The world begins to go hungry

Posted April 13th, 2008 in Blog

Fostering Ecological Hope
Today from Margaret Swedish:

They are eating mud cookies in Haiti.

Haiti has been poor, desperately poor, for a very long time. Last week, the desperation reached a boiling point as the price of food rises across the globe. Haiti has always been a unique example of all that can go wrong in a country — years of U.S. supported dictatorship, political corruption, disenfranchisement of the majority of the population, high rates of illiteracy — and such exploitation of the natural resources of the island that it is an environmental wreck, its forests gone, its topsoil washed away, a small nation unable to support its own population, dependent on food imports to feed its hungry population.

Add to that the insult of rising prices for food staples. Why the rise? Because of us and our economies. Because of rising prices for fuel, the switch from agriculture for food production to agriculture for energy production, the looming peak oil and gas crisis, the growing economies in countries with huge populations (China, India, Brazil) who have a growing appetite for beef from the cows that eat enormous amounts of grain.

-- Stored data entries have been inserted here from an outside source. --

/-- R306, R414: VTOPK writes, row by row, the positions of the AUX + 1 largest elements as 4-byte values into the position
record and their patterns into RD, padded where a row is shorter.
Where a clause goes beyond the rules it is the model's choice, and these entries say which: log 22, log 26. -/
def Obligations.VtopkWritesPositionsAndPatterns : Prop :=
  ∀ (f : FormeIx) (s : State),
    let p := headRec s f 2
    let d := headRec s f 3
    let rows := (List.range (headVec s f).count).map (topkRow s f)
    vecReady s f 0x59 = true → (s.forme f).test.arm = false → galleyBad (s.forme f) f (headRanges s f [0]) = none →
    (∀ r ∈ rows, r.length = (headVec s f).aux + 1)
    ∧ ∃ t, exec (.vtopk f) s = .next t
      ∧ GalleyWrites f (planeBytes p.base p.pitch (2 ^ 40) (rows.map (fun r => (r.map (fun y => leBytes 4 y.2)).flatten))
          ++ planeBytes d.base d.pitch (2 ^ 40) (rows.map (fun r => packCodes (fmtBits (headRec s f 0).format) (r.map (·.1))))) s t
      ∧ LeavesHead f .vq true none none s t ∧ OnlyForme f [.q, .galley, .vu] s t ∧ Touches [.formes] s t

/-- R307, R308, R272: VSCALE writes the scale plane that a conversion of its operand would choose and no code; VSMOOTH writes
one E8M0 byte for each pair of maxima, the factor of R272 (a free value for a pair that R272 gives no factor, log 4).
Where a clause goes beyond the rules it is the model's choice, and these entries say which: log 4, log 25. -/
def Obligations.VscaleAndVsmoothWriteTheirBytes : Prop :=
  ∀ (f : FormeIx) (s : State),
    let fm := s.forme f
    let v := headVec s f
    let x (p r e : Nat) : Val := (((headRec s f p).plane.elem (galleyRd fm) r e).val (headCtl s f).subn).1
    let d := headDst s f
    let ts := if d.fmt = .rs8 then readLe (galleyRd fm) d.tsaddr 4 else 0
    let q := quantise d (toSigned 32 fm.lat.scaleTarget.toNat) ts (grid v.count v.vlen (x 0))
    let factor (r e : Nat) : Byte := match smoothFactor fm.lat.smoothAlpha.toNat (x 0 r e) (x 1 r e) with
      | some n => BitVec.ofNat 8 n
      | none => Config.freeByte s.free (r * 128 + e)
    (vecReady s f 0x5A = true → fm.test.arm = false →
      galleyBad fm f (headRanges s f [0] ++ (if d.fmt = .rs8 then [(d.tsaddr, 4)] else [])) = none →
      ∃ t, exec (.vscale f) s = .next t ∧ GalleyWrites f (vscaleBytes d ts q) s t
        ∧ LeavesHead f .vq true none none s t ∧ OnlyForme f [.q, .galley] s t ∧ Touches [.formes] s t)
    ∧ (vecReady s f 0x5B = true → fm.test.arm = false → galleyBad fm f (headRanges s f [0, 1]) = none →
      ∃ t, exec (.vsmooth f) s = .next t
        ∧ GalleyWrites f (planeBytes (headRec s f 3).base (headRec s f 3).pitch (2 ^ 40) (grid v.count v.vlen factor)) s t
        ∧ LeavesHead f .vq true none none s t ∧ OnlyForme f [.q, .galley, .vu] s t ∧ Touches [.formes, .free] s t)

/-- R313, R314, R337: a FUNC whose slot does not serve its function and formats is a program error with code 10. With a slot
that serves it and no failing byte, FUNC converts the function's value of every element with round to nearest, claiming its
slot until it completes.
Where a clause goes beyond the rules it is the model's choice, and these entries say which: log 10, log 19, log 22. -/
def Obligations.FuncEvaluatesItsTable : Prop :=
  ∀ (f : FormeIx) (s : State),
    let fm := s.forme f
    let w := headFunc s f
    let a := funcRec s f 0
    let d := { (funcRec s f 1).dst ((headOf s f .fq).clsAt 1) with jctl := 0 }
    (funcReady s f = true → slotServes fm.vu.slots[w.slot] w.fn a.format d.fmt = true →
      galleyBad fm f (a.plane.ranges w.count w.vlen) = none → badLines fm (funcLookups s f) = [] → fm.vu.ftFail = none →
      ∃ t, exec (.func f) s = .next t
        ∧ t = funcWrite f (issueHead s f .fq true none (some w.slot)) w d (grid w.count w.vlen (funcValue s f))
        ∧ LeavesHead f .fq true none (some w.slot) s t ∧ OnlyForme f [.q, .galley, .vu, .test] s t
        ∧ Touches [.formes, .tbl, .proof, .colo, .cores, .out] s t)
    ∧ (funcReady s f = true → slotServes fm.vu.slots[w.slot] w.fn a.format d.fmt = false → folioOn s f = none →
      fm.err.valid = false →
      ∃ t, exec (.func f) s = .next t
        ∧ (t.forme f).err = ⟨10, queueCode .fq, fm.err.more, 0, fm.fe.lforme, (headOf s f .fq).index, true⟩
        ∧ (t.forme f).fe.state = .abort ∧ OnlyForme f [.fe, .q, .err] s t ∧ Touches [.formes] s t)

/-- R335, R336: FTLOAD leaves the head of FQ when no load is in progress and holds its slot from then; the transfer starts
when no FUNC on the slot is in progress, and clears VALID; at its end the slot's 128 KiB hold the image and its record is
valid, with the CRC-32C of the image.
Where a clause goes beyond the rules it is the model's choice, and these entries say which: log 17, log 41. -/
def Obligations.FountLoadsReplaceASlot : Prop :=
  ∀ (f : FormeIx) (s : State),
    let fm := s.forme f
    let e := headOf s f .fq
    let h := lword e.word
    (ftloadReady s f = true → ∃ t, exec (.ftload f) s = .next t
      ∧ (t.forme f).vu = { fm.vu with ftLoad := some ⟨e.index, h.slot, BitVec.ofNat 2 h.kind, BitVec.ofNat 4 h.func,
          BitVec.ofNat 16 h.version, BitVec.ofNat 52 h.src, false, [], []⟩ }
      ∧ LeavesHead f .fq false none none s t ∧ OnlyForme f [.q, .vu] s t ∧ Touches [.formes] s t)
    ∧ (∀ l, fm.vu.ftLoad = some l → transferReady s f = true → loadUnmapped s l = false →
      ∃ t, exec (.ftloadTransferStart f) s = .next t
        ∧ (t.forme f).vu = { fm.vu with ftLoad := some { l with started := true }
                                        slots := vmod fm.vu.slots l.slot (fun x => { x with valid := false }) }
        ∧ OnlyForme f [.vu] s t ∧ (gDie l.src.toNat = s.span.dieId → Touches [.formes] s t)
        ∧ Touches [.formes, .span, .out, .colo] s t)
    ∧ (∀ l, MemOk s → fm.vu.ftLoad = some l → unitsOn s = true → l.started = true → gDie l.src.toNat = s.span.dieId →
      readErr s [(gLocal l.src.toNat, 131072)] = none →
      ∃ t, exec (.ftloadComplete f) s = .next t
        ∧ (t.forme f).vu.fount.bytes (l.slot.1 * 131072) 131072 = localBytes s (gLocal l.src.toNat) 131072
        ∧ (∀ x, (x < l.slot.1 * 131072 ∨ l.slot.1 * 131072 + 131072 ≤ x) → (t.forme f).vu.fount.byte x = fm.vu.fount.byte x)
        ∧ (t.forme f).vu.slots = vset fm.vu.slots l.slot
            ⟨l.kind, true, l.func, l.version, crc32c (localBytes s (gLocal l.src.toNat) 131072), l.src⟩
        ∧ (t.forme f).vu.ftLoad = none ∧ (∀ q, (t.forme f).q.get q = fm.q.get q)
        ∧ OnlyForme f [.q, .vu] s t ∧ Touches [.formes] s t)

/-- R175, R208 to R211, R219 to R223: a PACC that passes its checks leaves the head of PQ in progress and joins the
accumulates. An outer product adds nothing to quire memory yet, its sums wait in windows; K of 0 makes no window. Without a
Press in service it is a program error with code 9, and on tiles of another kind one with code 8.
Where a clause goes beyond the rules it is the model's choice, and these entries say which: log 23. -/
def Obligations.PaccBeginsItsAccumulate : Prop :=
  ∀ (f : FormeIx) (s : State),
    let fm := s.forme f
    let w := headPacc s f
    let kind := (headPair s f).1
    let fits := w.init || decide (w.k = 0) || kindFits fm kind (gridTiles kind w.tile w.m w.n)
    (paccReady s f = true → fm.pu.active ≠ 0 → fits = true → galleyBad fm f (paccGalley s f) = none →
      quireBad fm f (paccQuire s f) = none →
      ∃ t, exec (.pacc f) s = .next t
        ∧ (∃ a, (t.forme f).pu.accs = fm.pu.accs ++ [a] ∧ a.index = (headOf s f .pq).index ∧ a.tile = w.tile ∧ a.rows = w.m
            ∧ a.cols = w.n ∧ a.k = w.k ∧ a.init = w.init ∧ a.kind = BitVec.ofNat 2 kind)
        ∧ (w.mode = false → (t.forme f).quire = fm.quire) ∧ (w.k = 0 → (t.forme f).pu.wins = fm.pu.wins)
        ∧ (w.k ≠ 0 → w.mode = false → ∃ ws, (t.forme f).pu.wins = fm.pu.wins ++ ws)
        ∧ LeavesHead f .pq false none none s t ∧ OnlyForme f [.q, .pu, .quire] s t ∧ Touches [.formes] s t)
    ∧ (paccReady s f = true → fm.pu.active = 0 → folioOn s f = none → fm.err.valid = false →
      ∃ t, exec (.pacc f) s = .next t
        ∧ (t.forme f).err = ⟨9, queueCode .pq, fm.err.more, 0, fm.fe.lforme, (headOf s f .pq).index, true⟩
        ∧ (t.forme f).fe.state = .abort ∧ OnlyForme f [.fe, .q, .err] s t ∧ Touches [.formes] s t)
    ∧ (paccReady s f = true → fm.pu.active ≠ 0 → fits = false → folioOn s f = none → fm.err.valid = false →
      ∃ t, exec (.pacc f) s = .next t
        ∧ (t.forme f).err = ⟨8, queueCode .pq, fm.err.more, 0, fm.fe.lforme, (headOf s f .pq).index, true⟩
        ∧ (t.forme f).fe.state = .abort ∧ OnlyForme f [.fe, .q, .err] s t ∧ Touches [.formes] s t)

Then add global warming and climate change which are combining to ruin local economies by altering weather patterns, creating droughts and floods and a whole lot of uncertainty.

As the New York Times points out in an April 10 editorial, the poor have little margin for absorbing these changes — none, really.

Most Americans take food for granted. Even the poorest fifth of households in the United States spend only 16 percent of their budget on food. In many other countries, it is less of a given. Nigerian families spend 73 percent of their budgets to eat, Vietnamese 65 percent, Indonesians half. They are in trouble.

So are the poor in our own country. Food pantries are running low as demand rises in the U.S. (Note: put ‘food pantries in crisis’ in your search engine and see the long list that comes up). Poverty is on the rise here, too, and if you are poor, rising food prices are beginning to really hurt. It all depends on the proportion of your income that goes for food, and we in this country boast some of the most glaring gaps between rich and poor anywhere in the world.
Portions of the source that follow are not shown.